THE HALF DECENT FOOTBALL MAGAZINE

Czech Republic v Greece, June 12, 5pm

12 June ~ Expectations were not high, but they were higher than this. Described as a "nightmare", "chaos" and a "debacle" in the media, the Czech Republic's 4-1 loss to Russia in their opening group game of Euro 2012 was bitterly disappointing for a country used to richer pickings at international tournaments, not least because of the historical baggage that comes with this fixture. In a not so subtle nod to 1968, one online gallery captioned a photo of a Russian goalscorer with the word Tankista ("Tank driver").

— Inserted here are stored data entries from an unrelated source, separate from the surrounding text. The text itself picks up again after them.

-- ==== Sys2Proof/Machine/Command.lean ====
section
/-! DEFINITION. One command (30_encoding.md R88): decode the word presented, then run its operation. -/

namespace Sys2Proof.Machine

/-- Execute of R88 on the inputs that stand at the ports. An illegal word raises ILLEGAL_OP before any operand is read
(R86, R303). -/
def runCommand (s : State) : Host.Outcome State Fault Refusal :=
  match decode s.inp.cmd with
  | .error _ => .next (s.raiseFault .illegalOp)
  | .ok i => exec i s

/-- The host presents the inputs of a command (R31). -/
def State.present (inp : Inputs) (s : State) : State := { s with inp := inp }

end Sys2Proof.Machine
end

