/-- OnlyResetClearsSticky: a successful command with STICKY set. -/
theorem witness_sticky_kept :
    let s : State := { hostAt (.issue { word := 0x0001 }) [] with status := 0x08#8 }
    statusSticky s.status = true ∧ s.prog[s.line]? ≠ some .reset ∧
      (nextOf (step s)).map (fun t => statusSticky t.status) = some true := by decide

/-- StepRunsTheDecodedCommand: a line whose operand is a variable, and its word's instruction. -/
theorem witness_step_decodes :
    let c : CmdLine := { word := 0x0001, a := .var 0, b := .lit 2, dsts := [(.y, 1)] }
    let s : State := hostAt (.issue c) [(0, .value 1)]
    s.prog[s.line]? = some (.issue c) ∧
      presentedInputs c s.vars = some { cmd := 0x0001, a := 1, b := 2, cnt := 0, cin := false, path := false } ∧
      decode c.word = .ok .add := by decide

/-- A state with values in Y and Z, a success after a fault, and two variables. -/
def busy : State :=
  { hostAt .reset [(1, .order 0b10#2), (4, .bit true)] with y := some (wp 1 2), z := some (wp 3 4), status := 0x08#8 }

/-- StepKeepsTheMachineInvariant: a state that is not the reset state meets it, and steps. -/
theorem witness_invariant : Inv busy ∧ ∃ t, step busy = .next t :=
  ⟨⟨by decide, by decide, by decide, by decide, by decide, by decide, by decide⟩, _, rfl⟩

/-- StepKeepsTheMachineInvariant: so does a state after a fault. -/
theorem witness_invariant_after_fault : Inv { hostAt (.goto 0) [] with status := 0x0D#8, mark := true } :=
  ⟨by decide, by decide, by decide, by decide, by decide, by decide, by decide⟩

/-- ExecChangesOnlyTheRegisters, PathIsNotObservable: a command that faults and one that does not answer a next state. -/
theorem witness_exec_next :
    (∃ t, exec .divu busy = .next t) ∧ (∃ t, exec .cmps busy = .next t) ∧ ∃ t, runCommand busy = .next t :=
  ⟨⟨_, rfl⟩, ⟨_, rfl⟩, _, rfl⟩

/-- SuccessWritesTheRegistersOfTheTable: every instruction succeeds on A = B = 1, CNT = 1. -/
theorem witness_success :
    allInstrs.all (fun i => (nextOf (exec i (ports 0 1 1 1 false))).map (fun t => statusFault t.status) == some false) =
      true := by decide

/-- FaultEffectOnTheState: each of the three causes. -/
theorem witness_faults :
    (nextOf (runCommand (ports 0x0013 1 1 0 false))).map (fun t => (statusFault t.status, t.status)) =
      some (true, 0x0B#8) ∧
    (nextOf (runCommand (ports 0x0016 1 0 0 false))).map (fun t => (statusFault t.status, t.status)) =
      some (true, 0x0D#8) ∧
    (nextOf (runCommand (ports 0x000E 1 1 128 false))).map (fun t => (statusFault t.status, t.status)) =
      some (true, 0x0F#8) := by decide

/-- OutputsIgnoreEarlierCommands: two different states with the same inputs. -/
theorem witness_same_inputs : busy ≠ State.reset ∧ busy.inp = State.reset.inp := by decide

/-- UnreadInputsHaveNoEffect: two inputs that differ, and agree on what each kind of operation reads. -/
theorem witness_reads_same :
    let x : Inputs := { cmd := 1, a := wp 5 6, b := wp 7 8, cnt := 9, cin := true, path := false }
    readsSame .add x { x with cnt := 1, cin := false } ∧ readsSame .adc64 x { x with a := wp 5 0, b := wp 7 1, cnt := 1 } ∧
      readsSame .wmul64 x { x with a := wp 5 0, cin := false } ∧ readsSame .inc x { x with b := 0 } ∧
      readsSame .shl x { x with b := 0, cin := false } ∧ readsSame (.sext .w8) x { x with a := wp 0x105 0 } ∧
      readsSame (.trunc .w64) x { x with a := wp 5 7 } := by
  unfold readsSame; decide

/-- ReadsAndRepeatedCommandsAreDeterministic: a read of a register that holds a value. -/
theorem witness_read :
    let s : State := { hostAt (.read 3 .ord) [] with ord := some 0b01#2 }
    s.prog[s.line]? = some (.read 3 .ord) ∧ hostRead .ord s = .ok (.order 0b01#2) := ⟨by decide, rfl⟩

/-- ReadsAndRepeatedCommandsAreDeterministic: each register with a value, and each without one. -/
theorem witness_register_contents :
    let s : State := { State.reset with y := some (wp 1 2), z := some (wp 3 4), f := some true, ord := some 0b10#2 }
    (s.y = some (wp 1 2) ∧ s.z = some (wp 3 4) ∧ s.f = some true ∧ s.ord = some 0b10#2) ∧
      State.reset.y = none ∧ State.reset.z = none ∧ State.reset.f = none ∧ State.reset.ord = none := by decide

/-- ReadsAndRepeatedCommandsAreDeterministic: a read of a register with no value, into a variable that had one. -/
theorem witness_read_no_value :
    let s : State := hostAt (.read 3 .z) [(3, .bit true)]
    s.prog[s.line]? = some (.read 3 .z) ∧ hostRead .z s = .error (.readNoValue .z) ∧ varsWf s.vars ∧ 4 ≠ 3 :=
  ⟨by decide, rfl, by decide, by decide⟩

/-- ReadsAndRepeatedCommandsAreDeterministic: one command after another with the same inputs. -/
theorem witness_repeated :
    let x : Inputs := { cmd := 0x000A, a := 7, b := 2, cnt := 0, cin := false, path := false }
    ∃ t u, runCommand { busy with inp := x } = .next t ∧ runCommand { t with inp := x } = .next u :=
  ⟨_, _, rfl, rfl⟩

/-- NegIsTwosComplementNegation: SMIN and 0. -/
theorem witness_neg : (ports 0x0007 smin 0 0 false).inp.a = smin ∧ (ports 0x0007 0 0 0 false).inp.a = 0 := by decide

/-- DivuQuotientAndRemainder, RemuRemainder: B = 1, the smallest divisor, and B = 0. -/
theorem witness_unsigned_divisors :
    (ports 0x000A umax 1 0 false).inp.b.toNat ≠ 0 ∧ (ports 0x000A umax 0 0 false).inp.b.toNat = 0 := by decide

/-- DivsTruncatingQuotientAndRemainder, RemsRemainderHasDividendSign: SMIN / -1, a pair beside it, and B = 0. -/
theorem witness_signed_divisors :
    let s := ports 0x0015 smin umax 0 false
    let s' := ports 0x0015 smin 1 0 false
    (s.inp.b.toNat ≠ 0 ∧ s.inp.a = smin ∧ s.inp.b = umax) ∧
      (s'.inp.b.toNat ≠ 0 ∧ ¬(s'.inp.a = smin ∧ s'.inp.b = umax)) ∧ (ports 0x0015 smin 0 0 false).inp.b.toNat = 0 := by
  decide

/-- The three shift statements: the largest count in range, and the smallest out of it. -/
theorem witness_shift_counts :
    (ports 0x000C 1 0 127 false).inp.cnt.toNat < 128 ∧ 128 ≤ (ports 0x000C 1 0 128 false).inp.cnt.toNat := by decide

/-- ShiftThereAndBack: the ends of its range. -/
theorem witness_shift_there_and_back : (0#32).toNat < 128 ∧ (127#32).toNat < 128 := by decide

/-- MultiplyLaws: two operands whose high words are 0. -/
theorem witness_low_operands : hi (wp 0xFFFFFFFFFFFFFFFF 0) = 0#64 ∧ hi (wp 3 0) = 0#64 := by decide

/-- UnsignedDivisionIdentity, with its two bounds: B = 1, 2^32 and 2^64. -/
theorem witness_division_identity :
    (1#128).toNat ≠ 0 ∧ ((wp 0x100000000 0).toNat ≠ 0 ∧ 2 ^ 32 ≤ (wp 0x100000000 0).toNat) ∧
      ((wp 0 1).toNat ≠ 0 ∧ 2 ^ 64 ≤ (wp 0 1).toNat) := by decide

/-- SignedDivisionIdentity: a negative pair, and one without a sign. -/
theorem witness_signed_identity :
    umax.toNat ≠ 0 ∧ (smax.toNat ≠ 0 ∧ smax.msb = false ∧ (0#128).msb = false) := by decide

/-- ComparisonLaws: operands of one sign, and a rising chain for each order. -/
theorem witness_comparison_laws :
    smin.msb = umax.msb ∧
    (resultOrd (issueOn .cmpu smax smin 0 false State.reset) = some 0b01#2 ∧
      resultOrd (issueOn .cmpu smin umax 0 false State.reset) = some 0b01#2) ∧
    (resultOrd (issueOn .cmps smin 0 0 false State.reset) = some 0b01#2 ∧
      resultOrd (issueOn .cmps 0 smax 0 false State.reset) = some 0b01#2) ∧
    resultOrd (issueOn .cmpu 5 5 0 false State.reset) = some 0b00#2 ∧
    resultOrd (issueOn .cmps umax umax 0 false State.reset) = some 0b00#2 := by decide
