-- ==== Sys2Proof/Syntax.lean ====
section
/-! DEFINITION. The instruction set as syntax: one constructor of `Instr` for each row of the opcode table.
A row with an encoding carries its format's fields; a row without one (a completion, an arrival, an outside
event) carries none: its operands stand in the state's `ev`, put there by the step that runs it, and its comment
names the fields of `ev` it reads. -/

namespace Sys2Proof

/-- Data types of R219; code 0xF names none. -/
inductive DT where
  | i8 | n8 | i16 | n16 | i32 | n32 | i64 | n64 | f32 | f16 | bf16 | e4m3 | e5m2 | q4 | b32
  deriving DecidableEq, Repr

/-- Scopes of R154. -/
inductive Scope where
  | warp | core | quad | die | device | system
  deriving DecidableEq, Repr

/-- Ordering qualifiers of R156. -/
inductive Ord2 where
  | relaxed | acq | rel | acqrel
  deriving DecidableEq, Repr

/-- Cache hints of Format M (R211). -/
inductive Hint where
  | normal | stream | retain
  deriving DecidableEq, Repr

/-- Branch hints of Format BR (R212). -/
inductive BrHint where
  | none | likely | unlikely | uniform
  deriving DecidableEq, Repr

/-- Condition codes of R210. -/
inductive CC where
  | eq | ne | lt | le | gt | ge | un
  deriving DecidableEq, Repr

/-- The three units of the matrix queue (R345). -/
inductive CubeUnit where
  | load | compute | tile
  deriving DecidableEq, Repr

/-- The classes of CTXCTL.ACKS (R456, R457), from bit 24 up. -/
inductive EngClass where
  | warps | cube | copy | gather | pergola | plane | kiosk | collective
  deriving DecidableEq, Repr

/-- A clause header (R201). -/
structure Hdr where
  len : BitVec 4
  wait : BitVec 12
  fa : BitVec 4
  fav : Bool
  fb : BitVec 4
  fbv : Bool
  deriving DecidableEq, Repr

/-- Format A (R209). `i` selects the immediate; `ext` and the modifiers are zero in the short form. -/
structure FmtA where
  long : Bool
  dt : DT
  d : BitVec 6
  a : BitVec 6
  b : BitVec 6
  c : BitVec 6
  cc : BitVec 3
  i : Bool
  imm16 : BitVec 16
  modA : BitVec 12
  modB : BitVec 12
  modC : BitVec 12
  ext : BitVec 28
  deriving DecidableEq, Repr

/-- Format M (R211). -/
structure FmtM where
  long : Bool
  dt : DT
  d : BitVec 6
  a : BitVec 6
  b : BitVec 6
  scope : Scope
  ord : Ord2
  hint : Hint
  nosplit : Bool
  voff : Bool
  ofs : BitVec 16
  modA : BitVec 12
  ext : BitVec 28
  deriving DecidableEq, Repr

/-- Format BR (R212). -/
structure FmtBR where
  hint : BrHint
  s : BitVec 6
  v : BitVec 6
  cc : BitVec 3
  ofs : BitVec 32
  deriving DecidableEq, Repr

/-- Format E (R213); `imm64` is zero in the short form. -/
structure FmtE where
  long : Bool
  d : BitVec 6
  a : BitVec 6
  b : BitVec 6
  c : BitVec 6
  q : BitVec 4
  prio : BitVec 3
  imm20 : BitVec 20
  imm64 : BitVec 64
  deriving DecidableEq, Repr

/-- Format G (R214); `col` is the AXIS bit. -/
structure FmtG where
  col : Bool
  sel : BitVec 2
  in1 : BitVec 10
  in2 : BitVec 10
  in3 : BitVec 10
  out : BitVec 10
  deriving DecidableEq, Repr

/-- The read-modify-write operations of R310. -/
inductive AtomOp where
  | add | min | max | and | or | xor | xchg | cas | fadd
  deriving DecidableEq, Repr

/-- What an access from outside the device asks for (R39, R140, R477). -/
inductive OutOp where
  | load | store | atom (op : AtomOp) (dt : DT)
  deriving DecidableEq, Repr

/-- One piece of a peer or host access: a peer piece names an aperture offset, a host piece a physical address. `bytes2` is the
new value of a compare-exchange. -/
structure OutReq where
  op : OutOp
  addr : Nat
  bytes : List Byte
  bytes2 : List Byte := []
  deriving DecidableEq, Repr

/-- A Jexmer flit as it is received (R478): its sequence number, acknowledgement and flow tag, and a
payload of at most 240 bytes. -/
structure Flit where
  seq : BitVec 16
  ack : BitVec 16
  flow : Nat
  crcOk : Bool
  payload : List OutReq
  deriving DecidableEq, Repr

/-- One physical core's sensor readings in °C, with those of the four band current sensors and a mask of the current sensors
found faulty (R473). -/
structure CoreReading where
  phys : Nat
  t0 : Int
  t1 : Int
  current : List Nat
  cfault : BitVec 4
  deriving DecidableEq, Repr

/-- One sampling of the sensors (R473). -/
abbrev Sample := List CoreReading

/-- A boot image: its bytes, its ML-DSA-44 signature and public key, and its security version (R481). -/
structure Image where
  bytes : List Byte
  signature : List Byte
  pubKey : List Byte
  version : Nat
  deriving DecidableEq, Repr

/-- Why an instruction word could not be fetched (R200): the cause and detail of R447, and the PEER field. -/
structure FetchFault where
  cause : BitVec 8
  detail : BitVec 8
  faddr : BitVec 64
  deriving DecidableEq, Repr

Most significantly, the Russia defeat ended the fragile ceasefire declared by coach Michal Bilek's critics since the national team qualified for Euro 2012. Chants of "Bilek out!" were echoing around the Stadion Miejski in Wroclaw by the end of Friday's game. They were joined later by massed ranks of media critics questioning the Czech boss's abilities and Czech federation chairman Miroslav Pelta's decision to present Bilek with a contract for the 2014 World Cup qualification campaign even before Euro 2012 had begun.

Now, however, the bulk of the media is looking ahead to tonight's must-win game against Greece with, if not optimism, at least a grim pragmatism. "Friday: implosion. Saturday: disappointment. Sunday: forgetting. Monday: mobilisation. Tuesday: playing for their lives," wrote the Czech daily newspaper Mlada fronta Dnes yesterday, describing the phases of grief the Czech team and their fans have been going through in the past few days.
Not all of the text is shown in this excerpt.